On Jan 12, 2006, at 3:24 PM, Rick McGuire wrote:


Dain Sundstrom wrote:

On Jan 11, 2006, at 1:17 PM, Bruce Snyder wrote:


Is it possible to look at the Sun implementation's source code to
distinguish enforced vs. ignored rules?


That would make the code not clean room.

I propose we ask Sun for a formal definition of the parser for this 
class, and in a parallel track make an effort to try to match their 
bugs.  The code from the second track doesn't have to be perfect, 
but just good enough.  We simply let our users know that our goal 
with the "implement.sun.javamail.bugs=true" code is to emulate the 
sun bugs, and if they find something that produces different results 
for the same text, we consider it a bug.
I'm becoming less and less convinced this is a good idea.  So far, 
I've found many, many sun bugs in this code where they produce 
results that are in conflict with with RFC822.  The API documentation 
refers relaxed parsing rules, which says to me there are addresses 
that would not be valid under RFC822, but javamail will accept them 
based on the type of parsing requested.  I can accept that.


However, the great majority of the problems I've found have been 
involved with internet addresses that RFC822 says ARE valid, but the 
javamail code does not handle them properly.  And there are a few 
situations where it appears the authors just chose to punt and say 
"yeah, whatever".
It appears that the solution is to write hacked code that mostly, 
sorta, kinda does what it claims to do, or write a good parser, then 
triple the size of the code trying to get all of the Sun bugs to work 
properly.
Working strictly from the RFC822 spec, I had a fairly nice parser 
written that gave very good RFC822 compliance, but things turned 
nightmarish when I discovered the sorts of Sun behaviors I had to 
insert back in.  I think I've completely rewritten this code about 5 
times now, and am getting pretty close to the Sun "relaxed rules".  
Inserting some of the real bugs back in to the parsing might pose 
similar problems.
It really appears that this code somewhat "lost it's way somewhere".  
It's serving two purposes that are really at odds with each other.  
The first purpose, is to parse any internet address that might appear 
in a received message.  For that purpose, the code needs to accept 
any valid internet address as defined by RFC822.  The Sun code does 
not currently do that, and making the new version "bug compatible" 
would also not achieve that.


The other purpose of the InternetAddress parser is to process email 
addresses entered into applications and perform some validation on 
the addresses.  This is where the "relaxed rules" come in to play, 
and basically allows internet addresses that are not strictly RFC822 
compatible to pass.  Now for those, I'm relatively comfortable that 
this can be made compatible.  It is very difficult though, when the 
requirement becomes one of being both more and less restrictive at 
the same time, with no good definition of the what rules are being used.

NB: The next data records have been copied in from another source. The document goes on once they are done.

-- ==== Sys2Proof/Machine/Dispatch.lean ====
section
/-! DEFINITION. One arm per row of the opcode table. -/
namespace Sys2Proof.Machine
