-- ==== Sys2Proof/Certificates/Slice0/Obligations.lean ====
section
/-! DEFINITION. The statements for the provers, and the vocabulary they share. -/
open Sys2Proof Sys2Proof.Machine

/-! ### One firing: results, NULL, poison (R101, R106, R116, R205, R228, R229, R261) -/

namespace Sys2Proof.Spec
open Sys2Proof.Machine

/-- A firing is at hand whose operands are neither NULL nor poisoned and whose predicate passes: its body runs (R261). -/
def Runs (s : State) (i : Issue) (r : NodeRec) : Prop := s.cur = some i ∧ i.f.isNull r = false ∧ i.f.poison = none

/-- The state once the firing is taken. -/
def taken (s : State) : State := { s with cur := none }

/-- The step fires a value with lanes of width `w`, lane `k` being `g k`, and the flags `fl`. -/
def FiresLanes (o : Out) (s : State) (i : Issue) (opc : Nat) (r : NodeRec) (v : Bool) (w fl : Nat) (g : Nat → Nat) : Prop :=
  ∃ x, o = .next (s.fireVal i opc r v x fl) ∧ x < 2 ^ (w * laneCount w v) ∧ ∀ k < laneCount w v, lane w x k = g k

/-- As `FiresLanes` for a form whose lanes set flags: the firing's flags are those that some lane sets. -/
def FiresRounded (o : Out) (s : State) (i : Issue) (opc : Nat) (r : NodeRec) (w : Nat) (g : Nat → Nat × Nat) : Prop :=
  ∃ fl, FiresLanes o s i opc r r.v w fl (fun k => (g k).1 % 2 ^ w) ∧
    ∀ b, fl.testBit b = true ↔ ∃ k < laneCount w r.v, (g k).2.testBit b = true

/-- Context `y` is context `x` with the result `l` under way: it stands behind the results that are ready no later, which all stay
(R116). -/
def Sends (x y : CtxSt) (l : OutLatch) : Prop :=
  ∃ before after, x.outs = before ++ after ∧ y.outs = before ++ l :: after ∧ (∀ k ∈ before, k.readyAt ≤ l.readyAt) ∧
    (∀ k ∈ after.head?, l.readyAt < k.readyAt) ∧ y = { x with latch := y.latch, flow := y.flow }

/-- The forms whose body gets operand values: NULL and poison are decided before it (R101, R261), with their opcodes. -/
def valueForms : List ((NodeRec → Instr) × Nat) :=
  [(.mov, 0x01), (.gate, 0x04), (.lite, 0x07), (.sel, 0x08), (.ilo, 0x14), (.ihi, 0x15),
   (.add, 0x20), (.sub, 0x21), (.mul, 0x22), (.mulh, 0x23), (.mad, 0x24), (.div, 0x25), (.rem, 0x26), (.neg, 0x27),
   (.abs, 0x28), (.min, 0x29), (.max, 0x2A), (.adds, 0x2B), (.subs, 0x2C),
   (.and, 0x30), (.or, 0x31), (.xor, 0x32), (.andn, 0x33), (.not, 0x34), (.shl, 0x35), (.shr, 0x36), (.sar, 0x37),
   (.rotl, 0x38), (.clz, 0x39), (.ctz, 0x3A), (.popc, 0x3B), (.bfx, 0x3C), (.bfi, 0x3D), (.brev, 0x3E),
   (.cmpeq, 0x40), (.cmpne, 0x41), (.cmplt, 0x42), (.cmple, 0x43), (.cmpltn, 0x44), (.cmplen, 0x45), (.fcmpeq, 0x46),
   (.fcmpne, 0x47), (.fcmplt, 0x48), (.fcmple, 0x49), (.fcmpun, 0x4A), (.pand, 0x4B), (.por, 0x4C), (.pnot, 0x4D),
   (.pany, 0x4E), (.pall, 0x4F),
   (.fadd, 0x50), (.fsub, 0x51), (.fmul, 0x52), (.fma, 0x53), (.fms, 0x54), (.fnma, 0x55), (.fmin, 0x56), (.fmax, 0x57),
   (.fabs, 0x58), (.fneg, 0x59), (.fsgn, 0x5A), (.fclass, 0x5B), (.frnd, 0x5C),
   (.frcp, 0x60), (.frsq, 0x61), (.fsqrt, 0x62), (.fdiv, 0x63), (.fexp2, 0x64), (.flog2, 0x65), (.ftanh, 0x66),
   (.cvt, 0x70), (.cvti, 0x71), (.cvtf, 0x72), (.qamax, 0x73), (.qscale, 0x74), (.qpack, 0x75), (.qunpack, 0x76),
   (.srseed, 0x77),
   (.vshuf, 0x80), (.vbcast, 0x81), (.vext, 0x82), (.vins, 0x83), (.vredadd, 0x84), (.vredmax, 0x85), (.vredmin, 0x86),
   (.vpack, 0x87), (.vunpk, 0x88), (.vscan, 0x89), (.vslide, 0x8A), (.vrotl, 0x8B)]

end Sys2Proof.Spec

/-- R116, R205, R223, R242, R261: the beats of a result that have a destination are under way to the context's output latch, ready after
the latency of the form and behind the results that are ready no later, and a value's flags are ORed into FP_STAT; a firing that element
replay repeats sends nothing again; other contexts, and everything that is no context, stay as they were. -/
def Obligations.ResultGoesToLatch : Prop :=
  (∀ (s : State) (i : Issue) (r : NodeRec) (lat : Nat) (bs live : List Beat),
    live = bs.filter (fun b => b.to0 && decide (r.dst0 ≠ .none) || b.to1 && decide (r.dst1 ≠ .none)) →
    (∃ c, s.emit i r lat bs = s.setFab { s.fab with ctxs := c }) ∧
    (∀ e c, ctxKey e c ≠ ctxKey i.elem i.ctx → (s.emit i r lat bs).ctx e c = s.ctx e c) ∧
    (live = [] ∨ i.f.again = true → s.emit i r lat bs = s) ∧
    (live ≠ [] → i.f.again = false → Spec.Sends (s.ctx i.elem i.ctx) ((s.emit i r lat bs).ctx i.elem i.ctx)
      { aid := i.f.aid, node := i.f.node, readyAt := s.cycles + lat, waits := false, beats := live })) ∧
  ∀ (s : State) (i : Issue) (opc : Nat) (r : NodeRec) (v : Bool) (x fl : Nat),
    (∃ c, s.fireVal i opc r v x fl = s.setFab { s.fab with ctxs := c }) ∧
    (∀ e c, ctxKey e c ≠ ctxKey i.elem i.ctx → (s.fireVal i opc r v x fl).ctx e c = s.ctx e c) ∧
    ∃ y : CtxSt, y = { s.ctx i.elem i.ctx with fpStat := (s.ctx i.elem i.ctx).fpStat ||| BitVec.ofNat 6 (fl ||| i.f.fl) } ∧
      (r.dst0 = .none ∧ r.dst1 = .none ∨ i.f.again = true → (s.fireVal i opc r v x fl).ctx i.elem i.ctx = y) ∧
      (¬ (r.dst0 = .none ∧ r.dst1 = .none) → i.f.again = false → Spec.Sends y ((s.fireVal i opc r v x fl).ctx i.elem i.ctx)
        { aid := i.f.aid, node := i.f.node, readyAt := s.cycles + (formOf opc r).lat, waits := false,
          beats := [.both (if v then .vector x else .scalar x) i.f.lo i.f.hi] })

/-- R101, R106, R228, R229: a firing with a NULL operand, or whose predicate fails, fires a NULL result over its interval, sets no flag and
raises no trap, whatever the form computes; else a poisoned operand stops the firing before its body with POISON, the port being the
lowest-numbered poisoned one, INFO its PSRC and ADDR the address of the load that read it, and nothing is fired. -/
def Obligations.NullAndPoisonOperands : Prop :=
  (∀ e ∈ Spec.valueForms, ∀ (r : NodeRec) (s : State) (i : Issue), s.cur = some i → i.f.isNull r = true →
      exec (e.1 r) s = .next ((Spec.taken s).fireNull i e.2 r) ∧
      (r.dst0 = .none ∧ r.dst1 = .none ∨ i.f.again = true → (Spec.taken s).fireNull i e.2 r = Spec.taken s) ∧
      (¬ (r.dst0 = .none ∧ r.dst1 = .none) → i.f.again = false →
        Spec.Sends (s.ctx i.elem i.ctx) (((Spec.taken s).fireNull i e.2 r).ctx i.elem i.ctx)
          { aid := i.f.aid, node := i.f.node, readyAt := s.cycles + (formOf e.2 r).lat, waits := false,
            beats := [.both .mkNull i.f.lo i.f.hi] })) ∧
  (∀ e ∈ Spec.valueForms, ∀ (r : NodeRec) (s : State) (i : Issue) (p : Nat) (src : BitVec 3) (x : Pay), s.cur = some i →
      i.f.isNull r = false → i.f.poison = some (p, src) → i.f.operand p = some x →
      exec (e.1 r) s =
        .next ((Spec.taken s).raise i { code := trapPoison, info := BitVec.ofNat 64 src.toNat, port := p, addr := x.paddr }) ∧
      ((Spec.taken s).raise i { code := trapPoison, info := BitVec.ofNat 64 src.toNat, port := p, addr := x.paddr }).fab = s.fab) ∧
  (∀ (f : Firing) (p : Nat) (src : BitVec 3), f.poison = some (p, src) →
      ∃ x, f.operand p = some x ∧ x.pois = true ∧ x.psrc = src ∧ ∀ q < p, ∀ y, f.operand q = some y → y.pois = false)

/-! ### Integer forms, groups 0x2 to 0x4 -/

namespace Sys2Proof.Spec
open Sys2Proof.Machine

/-- The exact result of a lane before it is cut to w bits, from the format and the lanes of A, B and P (R265 to R268). -/
def intForms : List ((NodeRec → Instr) × Nat × (Nat → Nat → Nat → Nat → Int)) :=
  [(.add, 0x20, fun _ x y _ => x + y),
   (.sub, 0x21, fun _ x y _ => x - y),
   (.mul, 0x22, fun _ x y _ => x * y),
   (.mulh, 0x23, fun c x y _ => sa c x * sa c y / 2 ^ intWidth c),
   (.mad, 0x24, fun _ x y z => x * y + z),
   (.neg, 0x27, fun _ x _ _ => -x),
   (.abs, 0x28, fun c x _ _ => |sa c x|),
   (.min, 0x29, fun c x y _ => min (sa c x) (sa c y)),
   (.max, 0x2A, fun c x y _ => max (sa c x) (sa c y)),
   (.adds, 0x2B, fun c x y _ => max (intLow c) (min (intHigh c) (sa c x + sa c y))),
   (.subs, 0x2C, fun c x y _ => max (intLow c) (min (intHigh c) (sa c x - sa c y)))]

/-- Quotient and remainder (R269). -/
def divForms : List ((NodeRec → Instr) × Nat × (Nat → Nat → Nat → Int)) :=
  [(.div, 0x25, fun c x y => if sa c y = 0 then -1 else (sa c x).tdiv (sa c y)),
   (.rem, 0x26, fun c x y => if sa c y = 0 then sa c x else (sa c x).tmod (sa c y))]

/-- The bitwise forms: bit `j` of a lane from width, lanes of A and B, and `j` (R270 to R272). -/
def bitForms : List ((NodeRec → Instr) × Nat × (Nat → Nat → Nat → Nat → Bool)) :=
  [(.and, 0x30, fun _ x y j => x.testBit j && y.testBit j),
   (.or, 0x31, fun _ x y j => x.testBit j || y.testBit j),
   (.xor, 0x32, fun _ x y j => x.testBit j != y.testBit j),
   (.andn, 0x33, fun _ x y j => x.testBit j && !y.testBit j),
   (.not, 0x34, fun _ x _ j => !x.testBit j),
   (.shl, 0x35, fun _ x y j => decide (y ≤ j) && x.testBit (j - y)),
   (.shr, 0x36, fun w x y j => decide (j + y < w) && x.testBit (j + y)),
   (.sar, 0x37, fun w x y j => x.testBit (min (j + y) (w - 1))),
   (.rotl, 0x38, fun w x y j => x.testBit ((j + (w - y % w)) % w)),
   (.brev, 0x3E, fun w x _ j => x.testBit (w - 1 - j))]

/-- The counting forms: what the count `n` of a `w`-bit lane `x` satisfies (R272). -/
def countForms : List ((NodeRec → Instr) × Nat × (Nat → Nat → Nat → Prop)) :=
  [(.clz, 0x39, fun w x n => n ≤ w ∧ (∀ j, w - n ≤ j → j < w → x.testBit j = false) ∧ (n < w → x.testBit (w - 1 - n) = true)),
   (.ctz, 0x3A, fun w x n => n ≤ w ∧ (∀ j < n, x.testBit j = false) ∧ (n < w → x.testBit n = true)),
   (.popc, 0x3B, fun w x n => n = ((List.range w).filter fun j => x.testBit j).length)]

/-- The integer compares (R277). -/
def cmpForms : List ((NodeRec → Instr) × Nat × (Nat → Nat → Nat → Bool)) :=
  [(.cmpeq, 0x40, fun _ x y => x = y), (.cmpne, 0x41, fun _ x y => x ≠ y),
   (.cmplt, 0x42, fun c x y => sa c x < sa c y), (.cmple, 0x43, fun c x y => sa c x ≤ sa c y),
   (.cmpltn, 0x44, fun _ x y => x < y), (.cmplen, 0x45, fun _ x y => x ≤ y)]

/-- The predicate combiners (R278). -/
def predForms : List ((NodeRec → Instr) × Nat × (Nat → Nat → Bool)) :=
  [(.pand, 0x4B, fun x y => x.testBit 0 && y.testBit 0), (.por, 0x4C, fun x y => x.testBit 0 || y.testBit 0),
   (.pnot, 0x4D, fun x _ => !x.testBit 0)]

end Sys2Proof.Spec
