-- ==== Sys2Proof/Tests/Slice0.lean ====
section
/-! SUPPORT. The author's tests: ill-formed terms that the checks refuse, words that decode, single firings whose results are worked
out from the spec, and states that meet the hypotheses of the statements. -/
namespace Sys2Proof.Tests
set_option Elab.async false
open Sys2Proof Sys2Proof.Machine

/-! ### A small world: one task, one thread, one activation, one firing -/

def rec0 : NodeRec := Spec.plain
/-- A record of format `f` whose result goes to a node. -/
def recF (f : Nat) : NodeRec := { rec0 with fmt := BitVec.ofNat 3 f, dst0 := .relative 0 0 1 .a }
def recV (f : Nat) : NodeRec := { recF f with v := true }
/-- A firing with scalar operands. -/
def fire (a b p : Nat) : Firing := { fetchFiring with a := some (.scalar a), b := some (.scalar b), p := some (.scalar p) }
def at0 (f : Firing) : Issue := { elem := 0, ctx := 0, f := f }
def world : State := { State.reset.placeWord 0 with agenda := [] }
/-- The world with a firing at hand. -/
def here (f : Firing) : State := { world with cur := some (at0 f) }
/-- The payload and interval that a step leaves in the output latch of context 0. -/
def latched : Out → Option (Nat × Nat × Nat)
  | .next t => ((t.ctx 0 0).latch.bind fun l => l.beats.head?).map fun b => (b.pay.val.toNat, b.lo, b.hi)
  | _ => none
/-- What a read gives where it gives bytes, with the source of their mark. -/
def rdOk : Rd × State → Option (List Byte × Option (BitVec 3))
  | (.ok bs p, _) => some (bs, p)
  | _ => none
def rdWaits : Rd × State → Bool
  | (.waits, _) => true
  | _ => false
def rdFault : Rd × State → Option Trap
  | (.fault t, _) => some t
  | _ => none
/-- What the step fires for scalar operands. -/
def fires (f : NodeRec → Instr) (r : NodeRec) (a b p : Nat) : Option Nat := (latched (exec (f r) (here (fire a b p)))).map (·.1)

/-! ### WellFormed: one ill-formed term for each check (R258) -/

theorem test_wf_accepts : (Instr.add (recF 4)).wf = true ∧ (Instr.qputNb { recF 1 with lit32 := 0x2A }).wf = true := by decide +kernel
theorem test_wf_refuses_field : (Instr.fadd (recF 6)).wf = false ∧ (Instr.add { recF 4 with aux := 1 }).wf = false := by decide +kernel
theorem test_wf_refuses_literal : (Instr.neg { recF 4 with lit := true }).wf = false ∧ (Instr.add { recF 4 with lit32 := 1 }).wf = false := by decide +kernel
theorem test_wf_refuses_pm : (Instr.mad { recF 4 with pm := .onTrue }).wf = false := by decide +kernel
theorem test_wf_refuses_gap_field : (Instr.gbar { recF 0 with gapA := .hold }).wf = false
    ∧ (Instr.sbind { recF 0 with gapA := .lerp }).wf = false := by decide +kernel
theorem test_wf_refuses_dest : (Instr.halt { rec0 with dst0 := .port 0 }).wf = false := by decide +kernel
theorem test_wf_refuses_gap : (Instr.add { recF 4 with gapA := .lerp }).wf = false ∧ (Instr.mov { recF 4 with gapA := .hold }).wf = false := by decide +kernel
theorem test_wf_refuses_memlit : (Instr.ld { recF 3 with lit32 := 0x60000000 }).wf = false := by decide +kernel
theorem test_wf_refuses_wrong_constructor : (Instr.qput { recF 1 with lit32 := 0x2A }).wf = false := by decide +kernel

/-! ### Decoding: words written out from R237 and R241, one for each group of R248 -/

theorem test_decode_groups_0_to_7 : ∀ x ∈ Spec.words.take 7, decode x.1 = .ok x.2 := by decide +kernel
theorem test_decode_groups_8_to_15 : ∀ x ∈ Spec.words.drop 7, decode x.1 = .ok x.2 := by decide +kernel
/-- R372: the two lines of its example, and the variants of the second that arming rejects with FIELD: DOFF in weight mode, HALF 32, an
LSID. -/
theorem test_rowcon_example :
    (armRecord (bytesOf 12 0x0000000300000400190000C0)).1 = some (0xC0, { rec0 with dst0 := .relative 0 0 6 .b, lit32 := 3 })
    ∧ ((armRecord (bytesOf 12 0x004B000000000420080000C6)).1.map fun x => (x.1, x.2.lit32, x.2.dst0, fieldCheck x.1 x.2))
        = some (0xC6, 0x4B0000, .relative 1 0 2 .a, none)
    ∧ [(0x4B0400#32, 0#5), (0xCB0000#32, 0#5), (0x4B0000#32, 4#5)].map (fun x => fieldCheck 0xC6 { rec0 with lit32 := x.1, aux := x.2 })
        = [some 2, some 2, some 2] := by decide +kernel
/-- A decoded word runs as the first instruction after reset: MOV, format n8, to port 0. -/
theorem test_fetch : (match step (State.reset.withFetchWord 96 (0x01 + 0x100 + 0xC0000 * 2 ^ 24)) with
    | .next t => ((t.ctx 0 0).latch.map fun l => (l.node, l.readyAt)) | _ => none) = some (0, 3) := by decide +kernel
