-- ==== Sys2Proof/Proofs/Glasshouse.lean ====
section
/-! PROOFS. The Glasshouse is transparent (R157, R166, R228, R432): filling, cleaning and evicting lines show the same bytes and marks, a read
gives the bytes of its addresses, a write changes what it stores, and all keep the lines in order. -/
namespace Sys2Proof.Machine
open Sys2Proof.Spec (byteAt markAt heldLine Coherent SameBytes)

/-! ### Which lines are held -/

/-- Some way holds the line. -/
def Memory.Holds (m : Memory) (line : Nat) : Prop := ∃ k d, Tab.find m.lines k = some (line, d)

theorem Memory.wayOf_some {m : Memory} {line w : Nat} (h : m.wayOf line = some w) :
    w < 16 ∧ ∃ d, Tab.find m.lines (m.setKey line * 16 + w) = some (line, d) := by
  unfold Memory.wayOf at h
  have hp := List.find?_some h
  have hw : w ∈ List.range 16 := List.mem_of_find?_eq_some h
  refine ⟨List.mem_range.1 hw, ?_⟩
  cases hf : Tab.find m.lines (m.setKey line * 16 + w) with
  | none => simp [hf] at hp
  | some x => obtain ⟨l, d⟩ := x; simp [hf] at hp; exact ⟨d, by rw [hp]⟩

theorem Memory.wayOf_isSome {m : Memory} (hm : Coherent m) (line : Nat) : (m.wayOf line).isSome = true ↔ m.Holds line := by
  constructor
  · intro h
    obtain ⟨w, hw⟩ := Option.isSome_iff_exists.1 h
    obtain ⟨-, d, hd⟩ := Memory.wayOf_some hw
    exact ⟨_, d, hd⟩
  · rintro ⟨k, d, hk⟩
    have hh := hm.home k line d hk
    refine List.find?_isSome.2 ⟨k % 16, by simp; omega, ?_⟩
    rw [← hh, show k / 16 * 16 + k % 16 = k by omega, hk]
    simp

theorem Memory.wayOf_eq_none {m : Memory} (hm : Coherent m) {line : Nat} : m.wayOf line = none ↔ ¬ m.Holds line := by
  rw [← Memory.wayOf_isSome hm]; simp

theorem heldLine_iff {m : Memory} (hm : Coherent m) (pa : Nat) : heldLine m pa = true ↔ m.Holds (pa / 128) :=
  Memory.wayOf_isSome hm _

theorem byteAt_held {m : Memory} (hm : Coherent m) {a : Nat} (h : m.Holds (a / 128)) : byteAt m a = Tab.getD m.main a 0 :=
  if_pos ((heldLine_iff hm a).2 h)
theorem byteAt_free {m : Memory} (hm : Coherent m) {a : Nat} (h : ¬ m.Holds (a / 128)) : byteAt m a = Tab.getD m.dram a 0 :=
  if_neg (mt (heldLine_iff hm a).1 h)
theorem markAt_held {m : Memory} (hm : Coherent m) {p : Nat} (h : m.Holds (p * 16 / 128)) :
    markAt m p = Tab.getD m.mainPois p false := if_pos ((heldLine_iff hm _).2 h)
theorem markAt_free {m : Memory} (hm : Coherent m) {p : Nat} (h : ¬ m.Holds (p * 16 / 128)) :
    markAt m p = Tab.getD m.dramPois p false := if_neg (mt (heldLine_iff hm _).1 h)

/-- A Glasshouse that holds no line is in order. -/
theorem coherent_of_empty {m : Memory} (h : m.lines = [])
    (c : Tab.wf 0 m.main = true ∧ Tab.wf 0 m.dram = true ∧ Tab.wf false m.mainPois = true ∧ Tab.wf false m.dramPois = true) : Coherent m where
  cells := c
  rising := by simp [h]
  home := by simp [h, Tab.find]
  once := by simp [h, Tab.find]
  clean := by simp [h, Tab.find]

theorem sameBytes_refl (m : Memory) : SameBytes m m := ⟨fun _ => rfl, fun _ => rfl⟩
theorem sameBytes_trans {m n k : Memory} (h : SameBytes m n) (h' : SameBytes n k) : SameBytes m k :=
  ⟨fun a => (h'.1 a).trans (h.1 a), fun p => (h'.2 p).trans (h.2 p)⟩

/-- What memory shows, and whether it is in order, hangs on these fields alone. -/
structure Memory.SameLines (m n : Memory) : Prop where
  main : n.main = m.main
  dram : n.dram = m.dram
  mainPois : n.mainPois = m.mainPois
  dramPois : n.dramPois = m.dramPois
  lines : n.lines = m.lines
  liveMap : n.liveMap = m.liveMap

theorem Memory.setKey_of_liveMap {m n : Memory} (h : n.liveMap = m.liveMap) (line : Nat) : n.setKey line = m.setKey line := by
  simp only [Memory.setKey, Memory.homeSlice, Memory.homeQuarter, Memory.homeBank, Memory.liveBank, Memory.nlive, h]

theorem Memory.SameLines.wayOf {m n : Memory} (h : m.SameLines n) (line : Nat) : n.wayOf line = m.wayOf line := by
  simp only [Memory.wayOf, Memory.setKey_of_liveMap h.liveMap, h.lines]

theorem Memory.SameLines.sameBytes {m n : Memory} (h : m.SameLines n) : SameBytes m n := by
  simp only [SameBytes, byteAt, markAt, heldLine, h.wayOf, h.main, h.dram, h.mainPois, h.dramPois]
  exact ⟨fun _ => rfl, fun _ => rfl⟩

theorem Memory.SameLines.coherent {m n : Memory} (h : m.SameLines n) (hm : Coherent m) : Coherent n where
  cells := by rw [h.main, h.dram, h.mainPois, h.dramPois]; exact hm.cells
  rising := by rw [h.lines]; exact hm.rising
  home := by simp only [h.lines, Memory.setKey_of_liveMap h.liveMap]; exact hm.home
  once := by rw [h.lines]; exact hm.once
  clean := by rw [h.lines, h.main, h.dram, h.mainPois, h.dramPois]; exact hm.clean

/-! ### Lines that leave -/

theorem line_bytes (line a : Nat) : line * 128 ≤ a ∧ a < line * 128 + 128 ↔ a / 128 = line := by omega
theorem line_parts (line p : Nat) : line * 128 / 16 ≤ p ∧ p < line * 128 / 16 + 128 / 16 ↔ p * 16 / 128 = line := by omega

theorem Memory.writeBackAt_dram {m : Memory} (hm : Coherent m) (line a : Nat) :
    Tab.getD (m.writeBackAt line).dram a 0 = if a / 128 = line then Tab.getD m.main a 0 else Tab.getD m.dram a 0 :=
  (getD_copyCells hm.cells.2.1 ..).trans (by simp only [line_bytes])

theorem Memory.writeBackAt_dramPois {m : Memory} (hm : Coherent m) (line p : Nat) :
    Tab.getD (m.writeBackAt line).dramPois p false =
      if p * 16 / 128 = line then Tab.getD m.mainPois p false else Tab.getD m.dramPois p false :=
  (getD_copyMarks hm.cells.2.2.2 ..).trans (by simp only [line_parts])

/-- A line goes to its bank or stack; whether it stays dirty makes no difference. -/
theorem Memory.writeBackAt_coherent {m : Memory} (hm : Coherent m) (line : Nat) : Coherent (m.writeBackAt line) where
  cells := by
    obtain ⟨h1, h2, h3, h4⟩ := hm.cells
    exact ⟨h1, copyCells_wf _ _ _ _ h2, h3, copyMarks_wf _ _ _ _ h4⟩
  rising := hm.rising
  home := hm.home
  once := hm.once
  clean k l hk := by
    obtain ⟨hc, hp⟩ := hm.clean k l hk
    constructor
    · intro a ha; rw [Memory.writeBackAt_dram hm]; split
      · rfl
      · exact hc a ha
    · intro p hpl; rw [Memory.writeBackAt_dramPois hm]; split
      · rfl
      · exact hp p hpl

Ok, how about we say, in "sun bug mode" we will parse all addresses 
that are valid RFC822 address or are sucessfull parsed by sun's 
javamail implementation?  This means that valid RFC822 addresses that 
sun's implementation rejects will be accepted by ours.  We would 
further would consider it a bug to reject addresses accepted by sun's 
implementation when in "sun bug mode".
That sounds like a more reasonable goal. 



-dain





Re: Javamail address parsing (again).

2006-01-12 Thread Dain Sundstrom


On Jan 12, 2006, at 3:24 PM, Rick McGuire wrote:


Dain Sundstrom wrote:

On Jan 11, 2006, at 1:17 PM, Bruce Snyder wrote:


Is it possible to look at the Sun implementation's source code to
distinguish enforced vs. ignored rules?


That would make the code not clean room.

I propose we ask Sun for a formal definition of the parser for  
this class, and in a parallel track make an effort to try to match  
their bugs.  The code from the second track doesn't have to be  
perfect, but just good enough.  We simply let our users know that  
our goal with the "implement.sun.javamail.bugs=true" code is to  
emulate the sun bugs, and if they find something that produces  
different results for the same text, we consider it a bug.
I'm becoming less and less convinced this is a good idea.  So far,  
I've found many, many sun bugs in this code where they produce  
results that are in conflict with with RFC822.  The API  
documentation refers relaxed parsing rules, which says to me there  
are addresses that would not be valid under RFC822, but javamail  
will accept them based on the type of parsing requested.  I can  
accept that.


However, the great majority of the problems I've found have been  
involved with internet addresses that RFC822 says ARE valid, but  
the javamail code does not handle them properly.  And there are a  
few situations where it appears the authors just chose to punt and  
say "yeah, whatever".
It appears that the solution is to write hacked code that mostly,  
sorta, kinda does what it claims to do, or write a good parser,  
then triple the size of the code trying to get all of the Sun bugs  
to work properly.
Working strictly from the RFC822 spec, I had a fairly nice parser  
written that gave very good RFC822 compliance, but things turned  
nightmarish when I discovered the sorts of Sun behaviors I had to  
insert back in.  I think I've completely rewritten this code about  
5 times now, and am getting pretty close to the Sun "relaxed  
rules".  Inserting some of the real bugs back in to the parsing  
might pose similar problems.
It really appears that this code somewhat "lost it's way  
somewhere".  It's serving two purposes that are really at odds with  
each other.  The first purpose, is to parse any internet address  
that might appear in a received message.  For that purpose, the  
code needs to accept any valid internet address as defined by  
RFC822.  The Sun code does not currently do that, and making the  
new version "bug compatible" would also not achieve that.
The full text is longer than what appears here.